Priverno: successo della Festa di Mezzagosto

Un pubblico numeroso e tante emozioni hanno caratterizzato la Grande Festa di Mezzagosto presso l’Area Archeologica Privernum che, dopo tanti anni di chiusura, ha riaperto al pubblico. L’evento, che fa parte del progetto Città Lepine, è stato realizzato dal Comune in sinergia con la Compagnia dei Lepini, i Musei del Sistema Territoriale dei Monti Lepini e con l’organizzazione di Matutateatro.
La Grande Festa di Mezzagosto trae origine dalla storia locale, quando nel 137 d.C. Tito Flavio Scopelliano, un ricco cittadino di Privernum, per festeggiare la sua nomina a pretore duoviro, offrì ai suoi concittadini spettacoli teatrali per ben cinque giorni consecutivi.

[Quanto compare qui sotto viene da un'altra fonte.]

-- ==== Sys2Proof/Word.lean ====
section
/-! DEFINITION. The word types of the XVAL unit (spec/00_scope.md rule R6): bytes, the 16-bit command word,
the 32-bit words of SHA-1 and of the register reads, and the 64-bit block and key registers. Bit 0 of every
word is its least significant bit. -/

namespace Sys2Proof

/-- One byte: a serial character, an xval character, a plaintext byte (rule R61). -/
abbrev Byte := BitVec 8

/-- One command word (rule R60). `MSGV` has the same width (rule R10). -/
abbrev Word16 := BitVec 16

/-- A SHA-1 word (rule R102), a register read (rule R41), one half of `PT` (rule R180). -/
abbrev Word32 := BitVec 32

/-- A DES block or key (rules R13, R15, R16). -/
abbrev Word64 := BitVec 64

end Sys2Proof
end

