-- ==== Sys2Proof/Machine/Step.lean ====
section
/-! DEFINITION. One step of the machine: the host's next event takes effect (spec/20_memory.md rule R46). The unit has no
program counter and fetches nothing (spec/10_state.md rule R30); the word it executes is the one the host writes. -/

namespace Sys2Proof.Machine

/-- One step. -/
def step (s : State) : Host.Outcome State Fault Refusal := takeNext s

/-- The state in which the very next step executes the given table word: it is the host's next write to the command
port, and the reset input is released so that the write is accepted (notes/assumptions/1.md). -/
def State.withFetchWord (s : State) (nbits w : Nat) : State := writeFirst (tableCommandWord nbits w) s

end Sys2Proof.Machine
end

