-- ==== Sys2Proof/Laws/Decode.lean ====
section
/-! SUPPORT. The fields of a word that is built from its two fields, and the words that are built from a word's fields. -/

namespace Sys2Proof.Laws

/-- The high byte of two joined bytes. -/
theorem extractLsb'_high_append (a b : Byte) : (a ++ b : BitVec (8 + 8)).extractLsb' 8 8 = a := by
  ext i hi
  have h : ¬ 8 + i < 8 := by omega
  have e : 8 + i - 8 = i := by omega
  rw [BitVec.getElem_extractLsb', BitVec.getLsbD_append, if_neg h, e, BitVec.getLsbD_eq_getElem]

/-- The low byte of two joined bytes. -/
theorem extractLsb'_low_append (a b : Byte) : (a ++ b : BitVec (8 + 8)).extractLsb' 0 8 = b := by
  ext i hi
  rw [BitVec.getElem_extractLsb', BitVec.getLsbD_append, Nat.zero_add, if_pos hi, BitVec.getLsbD_eq_getElem]

/-- Rule R60: the fields of the word of an opcode and an `imm8` are these two. -/
theorem fieldsOf_append (a b : Byte) : fieldsOf (a ++ b) = { op := a, imm8 := b } :=
  congrArg₂ CommandFields.mk (extractLsb'_high_append a b) (extractLsb'_low_append a b)

/-- Rule R60: a word is its two fields. -/
theorem append_fieldsOf (w : Word16) : (fieldsOf w).op ++ (fieldsOf w).imm8 = w := by
  show (w.extractLsb' 8 8 ++ w.extractLsb' 0 8 : BitVec (8 + 8)) = w
  apply BitVec.eq_of_getLsbD_eq
  intro i hi
  rw [BitVec.getLsbD_append]
  by_cases h : i < 8
  · simp [h]
  · have h8 : i - 8 < 8 := by omega
    have e : 8 + (i - 8) = i := by omega
    simp [h, h8, e]

/-- The fields of an encoded command (rules R60 and R62). -/
theorem fieldsOf_encode (i : Instr) : fieldsOf (encode i) = { op := opcode i, imm8 := immediate i } :=
  fieldsOf_append _ _

end Sys2Proof.Laws
end

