-- ==== Sys2Proof/Tests/Slice0.lean ====
section
/-! SUPPORT. The session's own tests: the smoke test of every well-formedness check, words written out from the encoding
of spec/30_encoding.md, the vectors of spec/95_test_vectors.md one step at a time, and for every obligation with
hypotheses a state and operands that meet them. Expected values are the spec's. -/

namespace Sys2Proof.Tests

open Sys2Proof.Machine

/-! ## Well-formedness: each check refuses an ill-formed term -/

theorem test_undefined_opcode_is_ill_formed :
    CommandFields.wellFormed { op := 0x24, imm8 := 0x00 } = false := by decide

theorem test_operand_of_a_plain_command_is_ill_formed :
    CommandFields.wellFormed { op := 0x23, imm8 := 0x01 } = false := by decide

theorem test_legal_fields_are_well_formed :
    CommandFields.wellFormed { op := 0x23, imm8 := 0x00 } = true
      ∧ CommandFields.wellFormed { op := 0x12, imm8 := 0xFF } = true := by decide

theorem test_script_push_operand_out_of_range : (Statement.push .serial 256).wellFormed = false := by decide

theorem test_script_word_out_of_range : (Statement.word 65536).wellFormed = false := by decide

theorem test_script_string_out_of_range :
    (Statement.serialText [256]).wellFormed = false ∧ (Statement.xvalText [256]).wellFormed = false
      ∧ (Statement.xvalPair [48] [256]).wellFormed = false := by decide

theorem test_script_digits_out_of_range :
    (Statement.plainDigits [1, 2, 3]).wellFormed = false ∧ (Statement.plainDigits [1, 16]).wellFormed = false := by decide

theorem test_script_bare_operand_command : (Statement.bare (.pushs 1)).wellFormed = false := by decide

/-! ## Decoding: words written out bit by bit from rules R60 and R62 -/

theorem test_decode_nop : decode 0b0000000000000000 = .ok .nop := by decide

theorem test_decode_clr : decode 0b0000000100000000 = .ok .clr := by decide

theorem test_decode_pushs : decode 0b0001000000110000 = .ok (.pushs 0x30) := by decide

theorem test_decode_pushx : decode 0b0001000100101101 = .ok (.pushx 0x2D) := by decide

theorem test_decode_pushp : decode 0b0001001011111111 = .ok (.pushp 0xFF) := by decide

theorem test_decode_kdf : decode 0b0010000000000000 = .ok .kdf := by decide

theorem test_decode_dec : decode 0b0010000100000000 = .ok .dec := by decide

theorem test_decode_cls : decode 0b0010001000000000 = .ok .cls := by decide

theorem test_decode_decrypt : decode 0b0010001100000000 = .ok .decrypt := by decide

/-- The illegal words of V80. -/
theorem test_decode_illegal :
    decode 0x0001 = .error (.nonzeroImmediate 0x00 0x01) ∧ decode 0x0101 = .error (.nonzeroImmediate 0x01 0x01)
      ∧ decode 0x0200 = .error (.undefinedOpcode 0x02) ∧ decode 0x13FF = .error (.undefinedOpcode 0x13)
      ∧ decode 0x2301 = .error (.nonzeroImmediate 0x23 0x01) ∧ decode 0xFFFF = .error (.undefinedOpcode 0xFF) := by
  decide
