-- ==== Sys2Proof/Config.lean ====
section
/-! DEFINITION. What the platform fixes (R6) and the free values. A constant declared `opaque` has no body:
no proof can see its value, so a claim about it holds for every value. -/

namespace Sys2Proof.Config

/-- The last address of BUF, `MEM_SIZE - 1`. `MEM_SIZE` is OPEN with `1 <= MEM_SIZE <= 2^32` (R6, D4), and
every such size is one value of this word plus one. -/
opaque lastBufAddress : Word

/-- `MEM_SIZE` (R6): the size in bytes of BUF on the platform. `State.reset` takes it; the machine itself reads
`State.memSize` (assumption log 4). -/
def memSize : Nat := lastBufAddress.toNat + 1

/-- `REG_BASE` (R6, R60), OPEN: where the register window stands in the host's address space. DESIGN CHOICE (assumption
log 23): the spec gives that space no width, so its addresses are natural numbers. -/
opaque regBase : Nat

/-- One value of a translator: `T(x, y, p, l) = offset`. -/
structure TranslatorRow where
  x : Word
  y : Word
  p : Word
  l : Nat
  offset : Word
  deriving DecidableEq, Repr

/-- `TILED_OFFSET` (R6, R100, I1) as plain data: the values at which the platform's translator departs from the formula of
R102. Its domain is finite, so every translator is such a list (assumption log 27). -/
abbrev Translator := List TranslatorRow

/-- The default of `TILED_OFFSET` (R100, R102): the formula of R102 everywhere. -/
def defaultTranslator : Translator := []

/-- `IRQ_LINE` (R6, R256), OPEN: where the completion interrupt goes. -/
opaque irqLine : Nat

/-- The free values: the k-th byte whose value the spec leaves unspecified (R301, R305, I4, I5). -/
opaque freeByte : Nat → Byte

/-- What a byte of BUF that nothing has written reads as. DESIGN CHOICE (assumption log 5): R302 leaves BUF's
power-on contents to the platform. -/
def unlistedByte : Byte := 0#8

/-- `DETILE_THRESHOLD` (R6, R212): the reference host's pixel threshold, default 64. -/
def detileThreshold : Nat := 64

/-- `TAIL_FILL` (R6, R221), OPEN: the two values the reference host's parameter can take. -/
inductive TailFill where
  | zero
  | copyInput
  deriving DecidableEq, Repr

end Sys2Proof.Config
end

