-- ==== Sys2Proof/Certificates/Slice0/Obligations.lean ====
section
/-! DEFINITION. The statements for the provers. Each says what a rule of spec/ says, or what follows from several; a clause
that is the model's own choice says so and names its assumption log entry. -/

open Sys2Proof Sys2Proof.Machine

/-! ### Encoding -/

/-- A few words written out from R81, R86, R90 and the encodings of program P1 decode to what they stand for. -/
def Obligations.OpcodeTableWordsDecode : Prop :=
  decodeCommand 0x00000000#32 = .nop 0#4 0#24 ∧
  decodeCommand 0x00000031#32 = .xlate 3#4 0#24 ∧
  decodeCommand 0x00000042#32 = .detile 4#4 0#24 ∧
  decodeCommand 0x00000003#32 = .copy 0#4 0#24 ∧
  decodeCommand 0x00000004#32 = .swap 0#4 0#24 ∧
  decodeCommand 0x00000105#32 = .reservedOp 5#4 0#4 1#24 ∧
  decode (.bus 0x48#7 32 9#32) = .ok (.wrreg .x 9#32) ∧
  decode (.bus 0x04#7 32 0#32) = .ok (.rdreg .status)

/-- Decoding what the encoder writes gives the instruction back, for every well-formed instruction and every value of its
operands. -/
def Obligations.DecodeOfEncodeIsTheInstruction : Prop :=
  ∀ i : Instr, i.wellFormed = true → decode (encode i) = .ok i

/-- Encoding what the decoder reads gives the command word back, for each of the 2^32 words, and the instruction read is
well formed: no bit of a command word is dropped (R81, R85, R88). -/
def Obligations.EncodeOfDecodeIsTheCommandWord : Prop :=
  ∀ w : Word, encode (decodeCommand w) = .command w ∧ (decodeCommand w).wellFormed = true

/-- R90: the seven legal command words with their meanings, and every other word decodes to ILLEGAL_OP or BAD_FIELD. -/
def Obligations.LegalCommandWordsAreTheSeven : Prop :=
  (decodeCommand 0x00000000#32 = .nop 0#4 0#24 ∧ decodeCommand 0x00000031#32 = .xlate 3#4 0#24 ∧
    decodeCommand 0x00000041#32 = .xlate 4#4 0#24 ∧ decodeCommand 0x00000032#32 = .detile 3#4 0#24 ∧
    decodeCommand 0x00000042#32 = .detile 4#4 0#24 ∧ decodeCommand 0x00000003#32 = .copy 0#4 0#24 ∧
    decodeCommand 0x00000004#32 = .swap 0#4 0#24) ∧
  ∀ w : Word,
    (w ∈ [0x00000000#32, 0x00000031#32, 0x00000041#32, 0x00000032#32, 0x00000042#32, 0x00000003#32, 0x00000004#32] →
      decodeError (decodeCommand w) = none) ∧
    (w ∉ [0x00000000#32, 0x00000031#32, 0x00000041#32, 0x00000032#32, 0x00000042#32, 0x00000003#32, 0x00000004#32] →
      decodeError (decodeCommand w) = some .illegalOp ∨ decodeError (decodeCommand w) = some .badField)

/-- R85: the engine's decode of a word, its fields read as numbers: `op` is `w mod 16`, `L` is `w / 16 mod 16` and RSVD is
`w / 256`. It gives an error in R85's order, or the operation with its L. -/
def Obligations.DecodeErrorsInTheirOrder : Prop :=
  ∀ w : Word,
    decodeError (decodeCommand w) =
      (if 4 < w.toNat % 16 then some .illegalOp
      else if w.toNat / 256 ≠ 0 then some .badField
      else if w.toNat % 16 = 1 ∨ w.toNat % 16 = 2 then
        if w.toNat / 16 % 16 = 3 ∨ w.toNat / 16 % 16 = 4 then none else some .badField
      else if w.toNat / 16 % 16 ≠ 0 then some .badField
      else none) ∧
    (decodeError (decodeCommand w) = none →
      decodeCommand w =
        (let l := BitVec.ofNat 4 (w.toNat / 16)
        if w.toNat % 16 = 0 then .nop l 0#24
        else if w.toNat % 16 = 1 then .xlate l 0#24
        else if w.toNat % 16 = 2 then .detile l 0#24
        else if w.toNat % 16 = 3 then .copy l 0#24
        else .swap l 0#24))

/-- R86 and R56: a bus transaction's header is `{W, OFFSET[5:0]}`. With OFFSET[1:0] = 00 and 32-bit width it is a WRREG
(W = 1) or an RDREG (W = 0) of the slot that R21 puts at that offset, for each of the sixteen; any other is refused by
name. -/
def Obligations.BusTransactionsDecodeByHeader : Prop :=
  ∀ (header : BitVec 7) (width : Nat) (data : Word),
    (width ≠ 32 → decode (.bus header width data) = .error (.accessWidth width)) ∧
    (width = 32 → header.toNat % 4 ≠ 0 →
      decode (.bus header width data) = .error (.misalignedOffset (BitVec.ofNat 6 header.toNat))) ∧
    (width = 32 → header.toNat % 4 = 0 → ∃ r : Slot,
      [Slot.cmd, .status, .x, .y, .pitch, .height, .srcBase, .srcLen, .dstBase, .dstLen, .result, .resultIndex, .skipCount,
        .irqEn, .rsvd38, .rsvd3C][header.toNat / 4 % 16]? = some r ∧
      decode (.bus header width data) = .ok (if header.toNat / 64 = 1 then .wrreg r data else .rdreg r))

/-! ### The translator

The statements about `tiledOffset`, and every other one about the default translator, rest on the formula of R102, which the
spec marks as general knowledge and not its source's (assumption log 1). That the formula is R102's is the second clause of
`XlateTranslates`. A statement about `State.tiled` holds for every translator that `TILED_OFFSET` can be (R6, R100). -/

/-- R104: `T(x, y, p, L) mod 2^L = 0` for every u32 x, y, p and every L in {3, 4}. -/
def Obligations.TiledOffsetIsMultipleOfBlockSize : Prop :=
  ∀ (x y p : Word) (l : Nat), l = 3 ∨ l = 4 → (tiledOffset x y p l).toNat % 2 ^ l = 0

/-- R103: the block index is `T >> L`, and shifting it back by L gives T exactly. -/
def Obligations.BlockIndexShiftedBackIsTheOffset : Prop :=
  ∀ (x y p : Word) (l : Nat), l = 3 ∨ l = 4 →
    tiledIndex x y p l = tiledOffset x y p l >>> l ∧ tiledIndex x y p l <<< l = tiledOffset x y p l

I Privernati lo ringraziarono della sua munificenza con una cena e gli dedicarono una statua. Tito Flavio, a sua volta, manifestò la propria gratitudine offrendo al popolo, il 20 agosto, focacce e vino con il miele. E così, proprio come duemila anni fa, anche domenica scorsa l’antica Privernum ha ospitato circa cinquecento persone affascinate dalla bellezza del posto e dagli eventi proposti.
In tanti hanno partecipato fin dal pomeriggio alle visite guidate all’interno dell’Area Archeologica.
A seguire, illuminata dai suggestivi colori del tramonto, è andata in scena la performance teatrale “Antigone” della compagnia Matutateatro, interpretata da Julia Borretti e Titta Ceccano della compagnia Matutateatro, con musiche dal vivo di Francesco Ciccone e Laura Fabriani. Lo spettacolo ha portato tra i ruderi dell’area archeologica la storia ben nota di Antigone, la figlia di Edipo, la ribelle che agisce contro la volontà del nuovo re di Tebe, Creonte. Tante emozioni da parte del pubblico che ha seguito con grande attenzione lo spettacolo, reso ancora più affascinate dall’insolito palcoscenico.
Prodotti tipici locali sono stati protagonisti dello stand gastronomico della Pro-loco di Priverno che ha preparato anche le famose “Pizzitelle” con il miele.
A conclusione della serata le emozioni sono proseguite con il concerto “Esperanto. Voci e canti del Mediterraneo” con Damiana Leone – compagnia Errare Persona. Un viaggio musicale nel Mediteranno a partire dal racconto di Ulisse e dal viaggio dello storico greco Erodoto, alternando canti della tradizione etnica italiana, spagnola, sefardita, portoghese, greca, rom, ebraica e araba, in una sorta di esperanto che riassume la storia del Mediterraneo: un mare che unisce, non divide.